Mr. Adams appeared to do well in Latino neighborhoods – a key demographic that he campaigned on with key leaders like Ruben Diaz Jr., president of the Bronx County. For example, in the heavily Latino Mott Haven neighborhood of the Bronx, Mr. Adams won more than 45 percent of the first election votes, compared with less than 20 percent for Ms. Wiley.

Mr Adams ran a disciplined campaign – his motto was “stay focused, don’t distract, drag” – and hammered in the message that he was the only candidate who could tackle both crime and police reform. Mr. Adams also secured a number of critical endorsements and raised more than $ 10 million in war chests – most of the candidates enrolled in the Public Matching Funds program.

Mr Adams, who ran as a working-class outsider, focused on communities hard hit by the pandemic – a message he touched on during his keynote address, said Christina Greer, associate professor of political science at Fordham University.

“There are so many communities that feel left out and Adams, as his authentic self, appeared just as angry and hurt and inspired as those communities,” said Professor Greer.

As one of the moderate candidates in the Democratic field, Mr. Adams would be a significant departure from Mr. de Blasio in style and content, although Mr. de Blasio was believed to be privately supporting Mr. Adams in the race.

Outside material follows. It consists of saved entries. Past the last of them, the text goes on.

/-- An accepted, incomplete copy (R96, R105, R106, R109, R350). -/
structure Copy where
  id    : Nat
  core  : Nat
  wg    : Nat
  wave  : Nat
  copyId : BitVec 12
  status : Nat
  src   : Layout
  dst   : Layout
  sc    : List Int             -- source coordinates, five
  dc    : List Int
  box   : List Nat             -- five extents, source order
  w     : Nat                  -- element width
  tr    : Bool                 -- transposing
  lvl   : Level
  parts : List Nat             -- destination parts (one for COPY)
  memDst : Bool
  srcObj : Option BarRef
  dstObjs : List BarRef
  gens  : List (Nat × Byte)    -- owner generation of each destination part at acceptance
  cgen  : Byte                 -- owner generation of the context
  save  : Nat                  -- save area of the context
  ctx   : Nat := 0
  q     : Nat := 0
  outDone : List Nat := []     -- chunks that the source object has counted
  read  : List (Nat × List Byte × Option Byte)   -- chunks read: bytes and tag
  delivered : List (Nat × Nat) -- (chunk, part)
  lost  : List (Nat × Nat) := []   -- chunks that arrived and were dropped by their owner tag (R112)
  bytes : Nat := 0
  clamped : Bool := false
  dead  : Bool := false        -- cancelled: only chunks already started may still arrive (R350)
  deriving DecidableEq, Repr

/-- An operation of the matrix queue (R277). -/
inductive MatOp where
  | mma (b : Bead) (aL bL : Layout) (w aw bw : Nat) (aNan bNan : Bool)   -- pass and element widths as read at issue (R280)
  | accz (off n : Nat)
  | accld (off scr n : Nat)
  | accrd (res : Nat) (lanes : List (Nat × Nat)) (reg : Nat)      -- lane and word index
  | drain (elem scale : Word) (eL sL : Layout) (tile : Word) (m : BitVec 14) (lanes : BitVec 64) (word : Pc)
  deriving DecidableEq, Repr

/-- An entry of a core's matrix queue, or an operation waiting for its pebbles (R277, R283, R328). -/
structure MqEntry where
  id   : Nat
  core : Nat
  wg   : Nat
  part : Nat
  waves : List Nat             -- waves whose mma counter it holds
  op   : MatOp
  pebbles : Nat := 0           -- held by it
  inj   : Option (Nat × Nat) := none   -- word and bit of an injection that it fires (R317)
  deriving DecidableEq, Repr

/-- A request for pebbles that was refused (R328): of an operation in `State.mwait`, or of a wave whose next clause, at
`pc`, is not chosen for want of them (`op` 0). -/
structure Ask where
  since : Nat
  cost  : Nat
  op    : Nat
  wg    : Nat
  wave  : Nat
  pc    : Nat
  deriving DecidableEq, Repr

/-- A contract (R77). -/
structure Contract where
  id    : Nat
  q     : Nat
  kind  : Nat                  -- 0 PIN, 1 HOLD, 2 KEEPOUT
  ctx   : Nat
  asid  : BitVec 16
  base  : Nat
  pages : Nat
  world : Bool
  lines : SMap Nat             -- per home lode
  ents  : SMap Nat := []       -- translation-buffer entries of its pages, per lode
  absent : List Nat := []      -- pages without a leaf at admission
  wrong : Bool := false        -- a walk has found an absent page homed elsewhere: it is to be released (R79)
  save  : Nat := 0             -- the context's save area
  deriving DecidableEq, Repr

/-- A RESIDE or UNRESIDE on its way to the contract lode (R272). -/
structure CtrReq where
  id    : Nat
  res   : Nat
  q     : Nat
  ctx   : Nat
  asid  : BitVec 16
  world : Bool
  save  : Nat
  kind  : Option Nat           -- none: UNRESIDE
  base  : Nat
  pages : Nat
  owes  : Option (List Nat) := none   -- its release is made; what it wrote back is still on its way, by number (R80)
  deriving DecidableEq, Repr

/-- A key-value entry (R83, R84). -/
structure KvEntry where
  lode  : Nat
  asid  : BitVec 16
  key   : Word
  val   : List Byte
  cls   : Nat
  stamp : BitVec 16
  oldest : Bool := false
  pins  : Nat := 0
  owner : Nat
  banks : List Nat := []       -- the banks it may stand in: those of its role when it was placed (`bankIn`)
  deriving DecidableEq, Repr

/-- A key-value operation on its way to its home (R274). -/
inductive KvOp where
  | get (buf len : Nat)
  | put (buf len cls : Nat)
  | pin (un : Bool)
  | drop
  deriving DecidableEq, Repr

structure KvReq where
  id   : Nat
  res  : Nat
  wg   : Nat
  part : Nat
  q    : Nat
  ctx  : Nat
  asid : BitVec 16
  key  : Word
  op   : KvOp
  gen  : Byte
  save : Nat
  noKv : Bool := false         -- no lode had a usable key-value bank when it was issued (R83)
  deriving DecidableEq, Repr

/-- An open reduction record (R292). -/
structure RedRec where
  id   : Nat
  lode : Nat
  q    : Nat
  asid : BitVec 16
  va   : Nat
  op   : Nat
  n    : Nat
  nxt  : Nat
  acc  : Word
  got  : List Nat
  held : List (Nat × Word)
  ctxs : List Nat
  waiters : List (Nat × Nat × Nat)   -- result, lane, context
  who  : Option Nat := none    -- record of the latest contributor
  runOf : Option Nat := none   -- the audit's run whose contributions alone it takes (R363)
  by_  : List (Nat × Nat × Nat) := []   -- contributing threads: workgroup, wave, lane (R64)
  kept : Bool := false         -- closed: it holds the answers of saved waves (R349)
  deriving DecidableEq, Repr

Mr de Blasio praised Mr Adams on Wednesday, saying their coalitions are similar.

“I pay tribute to Eric Adams – the strength he has created in Brooklyn, Queens and the Bronx,” he said. “Eric obviously had an outskirts-focused, working-class strategy. That’s a lot of what we did in 2013. “

Governor Andrew M. Cuomo also entered the race and said he would welcome a new mayor; his feud with Mr de Blasio is well established. Mr. Cuomo said that Mr. Adams had demonstrated competence on the issue of public safety, which is most important to New Yorkers.

“I have a good relationship with Eric Adams,” said Cuomo. “I know him. He was in Albany. We worked together.”

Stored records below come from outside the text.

/-- Frames without a mapping get one: their lines under a physical tag are written back and dropped, and host halves are recalled
(R60, first row). A line whose writeback cannot complete, since it is stuck or its frame BUSY, stays in its lode: the
manual says nothing of it there; the line's next access takes it under its virtual tag (DESIGN CHOICE, log 78). -/
def State.clearPhysTags (s : State) (fresh : Nat → Bool) : State :=
  let ids := (s.lines.filter fun l => l.asid.isNone && fresh l.frame && !l.loc && !l.detached).map (·.id)
  ids.foldl (fun s id =>
    match s.lineById id with
    | none => s
    | some l =>
      let s1 := s.touch l (BitVec.allOnes 1024) true
      let (s2, ok) := s1.writeback id
      if ok then s2.dropLine id else s2) s

/-- Tracked page-table lines with sharers in frames that get their first mapping (R60, first row). -/
def State.sharedTables (s : State) (fresh : Nat → Bool) : List Nat :=
  (s.dir.filter fun d => fresh (d.line / 512) && (d.cores ≠ [] || d.lodes ≠ [])).map (·.line)

/-- The walker walks a recorded pair again: whether it still maps the frame, and if so whether that leaf may be written. -/
def State.stillMaps (s : State) (f : Nat) (r : Rmap) : Option Bool × State :=
  let w := s.walk (s.frameLead f) r.asid (r.vaOf f)
  (match w.res with
   | .ok x => if !x.loc && !x.so && x.frameOf (r.vaOf f) = f then some x.wr else none
   | .error _ => none, w.st)

/-- Walker's checks and records on installing a leaf, frame by frame (R38, R52, R60, R376). A frame recorded at the same
virtual address is the same pair, whatever the page size (log 64). The mapping is recorded once the sharers of page-table lines in
a frame that had none have been invalidated. -/
def State.installMap (s : State) (q : Nat) (asid : BitVec 16) (page : Nat) (l : Leaf) : Installed × State :=
  if l.so || l.loc || l.isReg then (.ok, s)
  else
    let n := l.size.frames
    let inside (f : Nat) : Bool := l.frame ≤ f && f < l.frame + n
    let listed := (s.frames.filter fun e => inside e.1).map (·.2)
    -- each frame recorded under another pair: is it still mapped there?
    let (held, s1) := (s.recordedElse l.frame n asid page).foldl (fun (acc : List (Nat × Rmap × Bool) × State) e =>
      match acc.2.stillMaps e.1 e.2 with
      | (some wr, t) => (acc.1 ++ [(e.1, e.2, wr)], t)
      | (none, t) => (acc.1, t)) ([], s)
    if !(held.all fun e => asid = 0 && !l.wr && e.2.1.asid = 0 && !e.2.2) then (.fault .aliased, s1)
    else if !(s.ownsFrame q l.frame && s.ownsFrame q (l.frame + n - 1)) then (.fault .frame, s1)
    else if listed.any fun x => x.st = .balloon || x.st = .reclaimed then (.fault .frame, s1)
    else if !l.world && s.framesSecure q l.frame n then (.fault .frame, s1)
    else if s.lines.any fun x => x.detached && x.stuck.isSome && !x.loc && inside x.frame then (.wait, s1)
    else
      let same (f : Nat) : Bool := (s.rmapOf f).any fun r => r.asid = asid && r.vaOf f = page + 65536 * (f - l.frame)
      let new : Rmap := { asid := asid, page := page, size := l.size, home := l.home, die := l.die }
      let sharedOwn := s.rmapOwn.filterMap fun e => match e.2 with
        | some (some r) => if inside e.1 && same e.1 && r.shared then some e.1 else none
        | _ => none
      let fresh (f : Nat) : Bool := inside f && !same f && !(held.any fun e => e.1 = f)
      let shared := s1.sharedTables fresh
      if shared ≠ [] then (.again, shared.foldl State.startMapInval s1) else
      let s2 := (s1.clearPhysTags fresh).putRmap l.frame
        { new with shared := same l.frame && (s.rmapPage l.frame).any fun r => r.shared }
      let s3 := sharedOwn.foldl (fun s f => s.setRmap f (some { new with shared := true })) s2
      (.ok, held.foldl (fun s e => s.setRmap e.1 (some { e.2.1 with shared := true })) s3)

/-- Installs a leaf in a lode's translation buffer (R60). -/
def State.install (s : State) (q lode : Nat) (asid : BitVec 16) (va : Nat) (l : Leaf) (path : List Nat) :
    Installed × State :=
  let page := pageOf va l.size
  let (r, s1) := s.installMap q asid page l
  match r with
  | .ok =>
    let con := s1.contracts.any fun c => c.q = q && c.asid = asid && c.base < page + l.size.bytes && page < c.base + 65536 * c.pages
    (.ok, (s1.trackAll path none (some lode)).tbAdd
      { lode := lode, asid := asid, page := page, leaf := l, path := path, contracted := con })
  | x => (x, s1)

/-- The walk of a lode's own walker and its install (R60). -/
def State.walkInstall (s : State) (q lode : Nat) (asid : BitVec 16) (va : Nat) : Installed × State :=
  let w := s.walk q asid va
  match s.walkShut lode asid va w.path, w.res with
  | some p, _ => (.wait, s.shutAt p)
  | none, .error c => (.fault c, w.st)
  | none, .ok l => w.st.install q lode asid va l w.path

/-- A page's counters (R66): one lode miss by a requester of die `d`, where the frame is remote to the lode. When a frame lies on
other lodes' channels the manual leaves open: the model takes any one of its flakes elsewhere as remote, and goes by the
storage lode of a frame that holds none (DESIGN CHOICE, log 65). -/
def State.countMiss (s : State) (lode : Nat) (asid : BitVec 16) (va d : Nat) : State :=
  match s.tbFind lode asid va with
  | none => s
  | some e =>
    if e.leaf.size ≠ .k64 || e.leaf.so then s
    else
      let remote := e.leaf.loc || (let fl := (s.frame e.leaf.frame).flakes
        if fl = [] then s.slode e.leaf.frame ≠ lode else fl.any fun n => flakeLode n ≠ lode)
      if !remote then s
      else
        let q := s.leadOfLode lode
        let cnt := e.cnt.modify d fun n => min 1023 (n + 1)
        let th := max 1 (s.rf (rXLT_MIG q) 16 10)
        let hit := s.rf (rXLT_MIG q) 0 1 = 1 && cnt.any fun n => th ≤ n
        let s1 := { s with tb := s.tb.map fun x => if x = e then { e with cnt := if hit then [0, 0, 0, 0] else cnt } else x }
        if !hit then s1
        else if s1.migrations.any fun m => m.frame = e.leaf.frame && m.host = e.leaf.loc then s1
        else if e.leaf.loc && (s1.rf (rXLT_MIG q) 1 1 = 0 || s1.rf (rXLT_MIGFRAME q) 36 1 = 0
            || (s1.aperture e.leaf.frame).isSome) then s1
        else { s1 with migrations := s1.migrations ++ [⟨q, lode, asid, e.page, e.leaf.frame, e.leaf.loc⟩] }

end Sys2Proof.Machine
end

This was the first year the city offered early voting in a mayoral election, and turnout was better than expected. Almost 800,000 votes have been counted in the Democratic mayoral election so far – more than the turnout in the last competitive mayoral election in 2013. This number will increase as the counting and processing of postal votes – more than 100,000 have already been received.

Postal votes are unlikely to differ much from the voting patterns seen in the Primary Day vote count, although a large number from Manhattan could favor Ms. Garcia.

At his main evening party on Tuesday, Mr. Adams smiled widely as he celebrated his lead. Then he targeted the city’s news media and elites, saying he focused on voters who appeared reliably at the polls.

“Social media doesn’t select a candidate,” he said. “People in social security choose a candidate.”

Anne Barnard contributed to the coverage.